What needs to be done ::
Only lines containing "Type" belong in the answer, each copied from the entries below.

Material provided ::
-- ==== Sys2Proof/Laws/Sound.lean ====
section
/-! SUPPORT. The predicate that every operation of the machine keeps: the queue is left alone, time does not run
backwards, memory and members stay in their canonical form. One lemma per operation follows in the files Laws/Sound*.lean. -/
namespace Sys2Proof.Laws
open Sys2Proof Sys2Proof.Machine

/-- Nothing that every command keeps has been lost: p is the queue, b a bound from below of the time. -/
structure Sound (p : List Instr) (b : Nat) (s : State) : Prop where
  pending : s.pending = p
  now : b ≤ s.now
  mem : Memory.wf s.mem
  reg : Members.wf s.reg

/-- The same of an outcome: it holds of a next state. -/
def SoundOut (p : List Instr) (b : Nat) (o : Out) : Prop := ∀ t, o = .next t → Sound p b t
/-- The same of the effect of a rule. -/
def SoundRule (p : List Instr) (b : Nat) (r : Rule) : Prop := ∀ s, Sound p b s → Sound p b (r.2 s)

variable {p : List Instr} {b : Nat}

/-- A state that differs from a sound one in other fields alone is sound. -/
theorem sound_of {s t : State} (h : Sound p b s) (h1 : t.pending = s.pending) (h2 : s.now ≤ t.now) (h3 : t.mem = s.mem)
    (h4 : t.reg = s.reg) : Sound p b t :=
  ⟨h1.trans h.pending, Nat.le_trans h.now h2, h3 ▸ h.mem, h4 ▸ h.reg⟩

theorem sound_cut {s : State} {g : Prop} (h : Sound p b s) (f : Sound p b s → g) : g := f h

theorem sound_ite {c : Prop} [Decidable c] {x y : State} (hx : Sound p b x) (hy : Sound p b y) :
    Sound p b (if c then x else y) := by split <;> assumption

theorem sound_foldl {α : Type} {f : State → α → State} (hf : ∀ s x, Sound p b s → Sound p b (f s x)) :
    ∀ {l : List α} {s : State}, Sound p b s → Sound p b (l.foldl f s)
  | [], _, h => h
  | x :: l, s, h => sound_foldl (l := l) hf (hf s x h)

theorem sound_foldl_snd {α β : Type} {f : α × State → β → α × State} (hf : ∀ q x, Sound p b q.2 → Sound p b (f q x).2) :
    ∀ {l : List β} {q : α × State}, Sound p b q.2 → Sound p b (l.foldl f q).2
  | [], _, h => h
  | x :: l, q, h => sound_foldl_snd (l := l) hf (hf q x h)

theorem soundOut_next {s : State} (h : Sound p b s) : SoundOut p b (.next s) := fun _ e => by cases e; exact h
theorem soundOut_fault (f : Fault) : SoundOut p b (.fault f) := fun _ e => by cases e
theorem soundOut_ite {c : Prop} [Decidable c] {x y : Out} (hx : SoundOut p b x) (hy : SoundOut p b y) :
    SoundOut p b (if c then x else y) := by split <;> assumption
theorem unitCmd_sound {n k : Nat} {t : State} (h : Sound p b t) : SoundOut p b (unitCmd n k t) := by
  unfold unitCmd
  exact soundOut_ite (soundOut_next h) (soundOut_fault _)

theorem wr_sound {s : State} (h : Sound p b s) (k v : Nat) : Sound p b (s.wr k v) :=
  ⟨h.pending, h.now, h.mem, tab_wf_set h.reg k v⟩

theorem soundRule_mk {c : List (Bool × Nat)} {f : State → State} (h : ∀ s, Sound p b s → Sound p b (f s)) : SoundRule p b (c, f) := h
theorem soundRule_ite {c : Prop} [Decidable c] {x y : Rule} (hx : SoundRule p b x) (hy : SoundRule p b y) :
    SoundRule p b (if c then x else y) := by split <;> assumption

set_option Elab.async false in
/-- A change of fields other than queue, time, memory and members. -/
theorem sound_mk_iff {s : State} {x_evq : List (Nat × Nat)} {x_freeCtr : Nat} {x_hdi : HdiS} {x_clk : ClockS} {x_sched : List Sched} {x_ve : Tab VeRun} {x_outCh : Tab OutCh} {x_inCh : Tab InCh} {x_fcp : Tab FcpS} {x_sq : Tab SqS} {x_brk : Tab BrkS} {x_tgt : Tab TgtS} {x_groupAt : List (Nat × Nat)} {x_dsp : Tab DspRun} {x_focus : FocusS} {x_trim : TrimS} {x_reqs : List MeshReq} {x_resps : List MeshResp} {x_held : List PortReq} {x_steal : List PortReq} {x_labels : List (MeshReq × Nat)} {x_drain : Option Drain} {x_trace : List Nat} {x_dmc : Tab DmcS} {x_autoTrain : Bool} {x_crh : CrhS} {x_cfg : CfgS} {x_fresh : List (Nat × Nat × Nat)} {x_cleared : List (Nat × Nat × Nat)} {x_sup : SupS} {x_dbg : DbgS} {x_tmu : TmuS} {x_lanes : Tab LaneS} {x_cells : Tab (Option CellS)} {x_cellCfg : Tab CellCfg} {x_sels : Tab Nat} {x_tracks : Tab Nat} {x_upsets : List Upset} {x_facets : Tab FacetS} {x_fev : List (Nat × Nat)} {x_panes : Tab PaneS} {x_banks : Tab BankS} {x_pins : PinsS} :
    Sound p b ⟨s.now, s.reg, s.mem, x_evq, x_freeCtr, s.pending, x_hdi, x_clk, x_sched, x_ve, x_outCh, x_inCh, x_fcp, x_sq, x_brk, x_tgt, x_groupAt, x_dsp, x_focus, x_trim, x_reqs, x_resps, x_held, x_steal, x_labels, x_drain, x_trace, x_dmc, x_autoTrain, x_crh, x_cfg, x_fresh, x_cleared, x_sup, x_dbg, x_tmu, x_lanes, x_cells, x_cellCfg, x_sels, x_tracks, x_upsets, x_facets, x_fev, x_panes, x_banks, x_pins⟩ ↔ Sound p b s := ⟨fun h => ⟨h.pending, h.now, h.mem, h.reg⟩, fun h => ⟨h.pending, h.now, h.mem, h.reg⟩⟩

end Sys2Proof.Laws
end

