-- ==== Sys2Proof/Laws/SoundMirror.lean ====
section
/-! SUPPORT. What every operation of Machine/Mirror.lean keeps. -/
namespace Sys2Proof.Laws
open Sys2Proof Sys2Proof.Machine
set_option linter.unusedVariables false
set_option linter.unusedTactic false
set_option linter.unreachableTactic false

variable {qq : List Instr} {t0 : Nat}

theorem barrierLeft_sound (n at' : Nat) (s : State) (hs : Sound qq t0 s) :
    Sound qq t0 (barrierLeft n at' s) := by
  unfold barrierLeft
  repeat' first
    | with_reducible intro _
    | with_reducible assumption
    | with_reducible apply modVe_sound
    | simp only [↓sound_mk_iff]
    | with_reducible apply sound_ite
    | with_reducible apply sound_foldl
    | split

theorem disarmStarts_sound (s : State) (hs : Sound qq t0 s) :
    Sound qq t0 (disarmStarts s) := by
  unfold disarmStarts
  repeat' first
    | with_reducible intro _
    | with_reducible assumption
    | with_reducible apply barrierLeft_sound
    | with_reducible apply modVe_sound
    | with_reducible apply wr_sound
    | simp only [↓sound_mk_iff]
    | with_reducible apply sound_foldl
    | with_reducible apply sound_foldl_snd
    | with_reducible apply sound_ite
    | (extract_lets x; first | (with_reducible refine sound_cut (s := x) ?_ ?_; (on_goal 2 => clear_value x); (on_goal 1 => unfold x)) | (subst x))
    | split

theorem disarmTo_sound (c : Nat) (s : State) (hs : Sound qq t0 s) :
    Sound qq t0 (disarmTo c s) := by
  unfold disarmTo
  repeat' first
    | with_reducible intro _
    | with_reducible assumption
    | with_reducible apply restartLease_sound
    | with_reducible apply disarmStarts_sound
    | with_reducible apply wr_sound
    | with_reducible apply modMirror_sound
    | simp only [↓sound_mk_iff]

theorem reopen_sound (s : State) (hs : Sound qq t0 s) :
    Sound qq t0 (reopen s) := by
  unfold reopen
  repeat' first
    | with_reducible intro _
    | with_reducible assumption
    | with_reducible apply disarmTo_sound
    | with_reducible apply wr_sound
    | with_reducible apply raise_sound
    | with_reducible apply sound_ite
    | (extract_lets x; first | (with_reducible refine sound_cut (s := x) ?_ ?_; (on_goal 2 => clear_value x); (on_goal 1 => unfold x)) | (subst x))
    | split

theorem reopenIf_sound (c : Bool) (s : State) (hs : Sound qq t0 s) :
    Sound qq t0 (reopenIf c s) := by
  unfold reopenIf
  repeat' first
    | with_reducible intro _
    | with_reducible assumption
    | with_reducible apply reopen_sound
    | with_reducible apply sound_ite
    | split

theorem releaseMirror_sound (s : State) (hs : Sound qq t0 s) :
    Sound qq t0 (releaseMirror s) := by
  unfold releaseMirror
  repeat' first
    | with_reducible intro _
    | with_reducible assumption
    | with_reducible apply wr_sound
    | with_reducible apply modMirror_sound

set_option Elab.async false in
theorem engineChanged_sound (n : Nat) (s : State) (hs : Sound qq t0 s) :
    Sound qq t0 (engineChanged n s) := by
  unfold engineChanged
  repeat' first
    | with_reducible intro _
    | with_reducible assumption
    | with_reducible apply reopenIf_sound

end Sys2Proof.Laws
end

Written solution ::
theorem sound_foldl {α : Type} {f : State → α → State} (hf : ∀ s x, Sound p b s → Sound p b (f s x)) :
theorem sound_foldl_snd {α β : Type} {f : α × State → β → α × State} (hf : ∀ q x, Sound p b q.2 → Sound p b (f q x).2) :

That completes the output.